Problem description: Reproduce exactly, and only, the lines running from the start of the entries below to the line containing "let old := getSeg s g".

──────

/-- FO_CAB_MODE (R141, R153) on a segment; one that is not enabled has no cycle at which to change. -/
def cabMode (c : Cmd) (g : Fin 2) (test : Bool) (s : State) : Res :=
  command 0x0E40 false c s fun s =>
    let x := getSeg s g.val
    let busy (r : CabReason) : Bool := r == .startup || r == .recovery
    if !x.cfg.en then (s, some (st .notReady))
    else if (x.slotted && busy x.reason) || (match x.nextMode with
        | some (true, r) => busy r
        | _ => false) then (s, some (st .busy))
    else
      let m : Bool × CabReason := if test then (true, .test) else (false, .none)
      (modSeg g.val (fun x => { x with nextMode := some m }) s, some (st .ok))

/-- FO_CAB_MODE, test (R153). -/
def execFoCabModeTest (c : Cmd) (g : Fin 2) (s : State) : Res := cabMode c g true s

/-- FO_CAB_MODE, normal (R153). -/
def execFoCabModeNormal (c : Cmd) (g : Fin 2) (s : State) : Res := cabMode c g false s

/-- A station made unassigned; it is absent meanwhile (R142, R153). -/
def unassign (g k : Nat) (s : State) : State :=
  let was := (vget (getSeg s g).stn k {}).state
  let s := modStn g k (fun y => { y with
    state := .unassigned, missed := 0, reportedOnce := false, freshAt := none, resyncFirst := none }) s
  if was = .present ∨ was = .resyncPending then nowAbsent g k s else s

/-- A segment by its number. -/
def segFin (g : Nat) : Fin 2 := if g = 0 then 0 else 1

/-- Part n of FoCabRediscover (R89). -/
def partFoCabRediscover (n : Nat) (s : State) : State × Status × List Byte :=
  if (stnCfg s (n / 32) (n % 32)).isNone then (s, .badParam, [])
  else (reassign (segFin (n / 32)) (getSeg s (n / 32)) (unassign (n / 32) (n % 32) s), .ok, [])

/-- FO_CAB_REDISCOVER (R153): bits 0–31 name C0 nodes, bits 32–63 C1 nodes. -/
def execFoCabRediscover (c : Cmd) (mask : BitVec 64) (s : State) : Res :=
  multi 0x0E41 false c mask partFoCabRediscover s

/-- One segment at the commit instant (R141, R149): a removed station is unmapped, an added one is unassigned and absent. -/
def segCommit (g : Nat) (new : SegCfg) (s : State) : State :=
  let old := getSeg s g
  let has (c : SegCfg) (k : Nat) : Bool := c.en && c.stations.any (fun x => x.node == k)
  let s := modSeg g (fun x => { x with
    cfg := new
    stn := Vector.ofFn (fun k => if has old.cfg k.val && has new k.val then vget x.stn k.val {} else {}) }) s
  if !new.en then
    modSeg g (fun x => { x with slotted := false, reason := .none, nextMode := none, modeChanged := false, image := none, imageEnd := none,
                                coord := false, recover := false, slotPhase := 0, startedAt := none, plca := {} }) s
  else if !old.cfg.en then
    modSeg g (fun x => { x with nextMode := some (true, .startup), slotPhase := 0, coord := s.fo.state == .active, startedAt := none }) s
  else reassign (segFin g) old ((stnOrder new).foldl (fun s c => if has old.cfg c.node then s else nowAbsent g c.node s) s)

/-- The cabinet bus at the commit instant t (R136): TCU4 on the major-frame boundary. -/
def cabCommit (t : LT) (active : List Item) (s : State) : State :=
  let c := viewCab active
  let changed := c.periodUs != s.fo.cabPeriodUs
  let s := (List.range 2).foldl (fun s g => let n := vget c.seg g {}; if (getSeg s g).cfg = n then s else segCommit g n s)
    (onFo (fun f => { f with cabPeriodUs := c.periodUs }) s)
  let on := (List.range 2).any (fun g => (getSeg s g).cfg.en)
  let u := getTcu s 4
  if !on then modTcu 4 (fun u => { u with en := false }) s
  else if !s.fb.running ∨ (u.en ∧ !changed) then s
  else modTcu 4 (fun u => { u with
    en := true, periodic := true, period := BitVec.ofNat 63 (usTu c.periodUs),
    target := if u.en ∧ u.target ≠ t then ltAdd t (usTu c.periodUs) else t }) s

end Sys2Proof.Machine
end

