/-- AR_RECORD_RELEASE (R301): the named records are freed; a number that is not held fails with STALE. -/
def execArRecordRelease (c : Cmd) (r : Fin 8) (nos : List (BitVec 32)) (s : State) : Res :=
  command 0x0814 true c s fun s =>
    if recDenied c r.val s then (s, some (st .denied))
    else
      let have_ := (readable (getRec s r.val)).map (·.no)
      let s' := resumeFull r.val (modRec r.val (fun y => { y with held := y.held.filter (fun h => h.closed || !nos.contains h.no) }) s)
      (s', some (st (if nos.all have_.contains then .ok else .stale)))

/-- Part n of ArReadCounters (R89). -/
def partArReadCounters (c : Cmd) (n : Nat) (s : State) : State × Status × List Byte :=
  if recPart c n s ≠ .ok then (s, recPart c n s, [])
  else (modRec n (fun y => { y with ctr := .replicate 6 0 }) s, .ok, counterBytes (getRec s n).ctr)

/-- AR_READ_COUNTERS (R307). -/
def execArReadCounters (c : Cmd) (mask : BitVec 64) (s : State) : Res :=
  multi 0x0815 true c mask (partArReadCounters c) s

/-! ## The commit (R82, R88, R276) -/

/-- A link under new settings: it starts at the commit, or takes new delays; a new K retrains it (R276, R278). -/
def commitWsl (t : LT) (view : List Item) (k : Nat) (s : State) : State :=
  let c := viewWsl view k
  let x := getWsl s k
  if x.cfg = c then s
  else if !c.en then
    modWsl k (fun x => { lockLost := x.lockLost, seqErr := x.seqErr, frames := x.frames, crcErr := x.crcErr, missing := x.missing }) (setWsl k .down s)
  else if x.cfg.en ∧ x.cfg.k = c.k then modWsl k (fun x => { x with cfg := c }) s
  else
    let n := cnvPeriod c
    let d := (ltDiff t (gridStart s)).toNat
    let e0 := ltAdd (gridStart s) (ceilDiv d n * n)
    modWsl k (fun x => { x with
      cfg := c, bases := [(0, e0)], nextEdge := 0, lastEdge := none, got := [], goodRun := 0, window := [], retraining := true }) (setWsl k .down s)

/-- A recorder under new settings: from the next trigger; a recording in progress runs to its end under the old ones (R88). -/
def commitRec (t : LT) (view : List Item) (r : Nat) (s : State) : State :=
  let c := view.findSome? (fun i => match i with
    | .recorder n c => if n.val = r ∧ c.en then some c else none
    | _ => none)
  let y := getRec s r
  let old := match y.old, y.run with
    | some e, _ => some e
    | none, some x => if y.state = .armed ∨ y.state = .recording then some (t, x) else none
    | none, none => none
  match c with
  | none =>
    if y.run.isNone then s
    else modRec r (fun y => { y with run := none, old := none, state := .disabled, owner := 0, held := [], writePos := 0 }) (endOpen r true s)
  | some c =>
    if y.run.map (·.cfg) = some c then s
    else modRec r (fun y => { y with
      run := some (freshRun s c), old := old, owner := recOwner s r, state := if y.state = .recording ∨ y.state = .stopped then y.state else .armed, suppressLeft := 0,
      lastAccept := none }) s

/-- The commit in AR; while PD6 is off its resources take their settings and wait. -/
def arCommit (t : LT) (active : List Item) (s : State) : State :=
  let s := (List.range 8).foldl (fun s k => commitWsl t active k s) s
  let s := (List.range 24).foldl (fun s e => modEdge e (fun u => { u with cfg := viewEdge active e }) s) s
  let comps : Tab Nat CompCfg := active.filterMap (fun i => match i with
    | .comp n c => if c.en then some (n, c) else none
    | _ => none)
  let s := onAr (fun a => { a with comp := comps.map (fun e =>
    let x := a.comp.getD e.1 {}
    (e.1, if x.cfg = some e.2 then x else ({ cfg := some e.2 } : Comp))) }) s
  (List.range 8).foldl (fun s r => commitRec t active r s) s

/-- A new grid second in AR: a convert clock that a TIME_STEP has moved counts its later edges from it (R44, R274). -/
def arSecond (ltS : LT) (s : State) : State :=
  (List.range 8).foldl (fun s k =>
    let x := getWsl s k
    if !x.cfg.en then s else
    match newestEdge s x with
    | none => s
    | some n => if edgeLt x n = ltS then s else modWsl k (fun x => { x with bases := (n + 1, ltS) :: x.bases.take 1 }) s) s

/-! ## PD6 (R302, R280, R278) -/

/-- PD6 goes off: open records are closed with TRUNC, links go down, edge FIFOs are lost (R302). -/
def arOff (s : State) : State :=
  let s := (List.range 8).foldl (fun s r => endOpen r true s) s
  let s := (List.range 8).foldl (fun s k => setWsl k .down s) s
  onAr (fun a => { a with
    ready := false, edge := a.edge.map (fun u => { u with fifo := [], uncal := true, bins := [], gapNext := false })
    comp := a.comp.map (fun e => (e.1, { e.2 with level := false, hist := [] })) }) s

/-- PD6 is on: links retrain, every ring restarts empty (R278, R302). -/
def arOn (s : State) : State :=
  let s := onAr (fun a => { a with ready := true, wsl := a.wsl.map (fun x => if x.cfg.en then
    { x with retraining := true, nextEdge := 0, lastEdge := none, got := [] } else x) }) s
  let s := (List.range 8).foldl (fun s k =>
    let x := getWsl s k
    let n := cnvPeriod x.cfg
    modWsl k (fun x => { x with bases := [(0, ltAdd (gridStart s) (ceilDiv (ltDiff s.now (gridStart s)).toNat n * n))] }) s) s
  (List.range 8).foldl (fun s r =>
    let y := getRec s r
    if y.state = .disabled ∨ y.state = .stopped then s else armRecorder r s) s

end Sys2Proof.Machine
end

──────

Answer:
/-- FO_CAB_MODE (R141, R153) on a segment; one that is not enabled has no cycle at which to change. -/
def cabMode (c : Cmd) (g : Fin 2) (test : Bool) (s : State) : Res :=
  command 0x0E40 false c s fun s =>
    let x := getSeg s g.val
    let busy (r : CabReason) : Bool := r == .startup || r == .recovery
    if !x.cfg.en then (s, some (st .notReady))
    else if (x.slotted && busy x.reason) || (match x.nextMode with
        | some (true, r) => busy r
        | _ => false) then (s, some (st .busy))
    else
      let m : Bool × CabReason := if test then (true, .test) else (false, .none)
      (modSeg g.val (fun x => { x with nextMode := some m }) s, some (st .ok))

/-- FO_CAB_MODE, test (R153). -/
def execFoCabModeTest (c : Cmd) (g : Fin 2) (s : State) : Res := cabMode c g true s

/-- FO_CAB_MODE, normal (R153). -/
def execFoCabModeNormal (c : Cmd) (g : Fin 2) (s : State) : Res := cabMode c g false s

/-- A station made unassigned; it is absent meanwhile (R142, R153). -/
def unassign (g k : Nat) (s : State) : State :=
  let was := (vget (getSeg s g).stn k {}).state
  let s := modStn g k (fun y => { y with
    state := .unassigned, missed := 0, reportedOnce := false, freshAt := none, resyncFirst := none }) s
  if was = .present ∨ was = .resyncPending then nowAbsent g k s else s

/-- A segment by its number. -/
def segFin (g : Nat) : Fin 2 := if g = 0 then 0 else 1

/-- Part n of FoCabRediscover (R89). -/
def partFoCabRediscover (n : Nat) (s : State) : State × Status × List Byte :=
  if (stnCfg s (n / 32) (n % 32)).isNone then (s, .badParam, [])
  else (reassign (segFin (n / 32)) (getSeg s (n / 32)) (unassign (n / 32) (n % 32) s), .ok, [])

/-- FO_CAB_REDISCOVER (R153): bits 0–31 name C0 nodes, bits 32–63 C1 nodes. -/
def execFoCabRediscover (c : Cmd) (mask : BitVec 64) (s : State) : Res :=
  multi 0x0E41 false c mask partFoCabRediscover s

/-- One segment at the commit instant (R141, R149): a removed station is unmapped, an added one is unassigned and absent. -/
def segCommit (g : Nat) (new : SegCfg) (s : State) : State :=
  let old := getSeg s g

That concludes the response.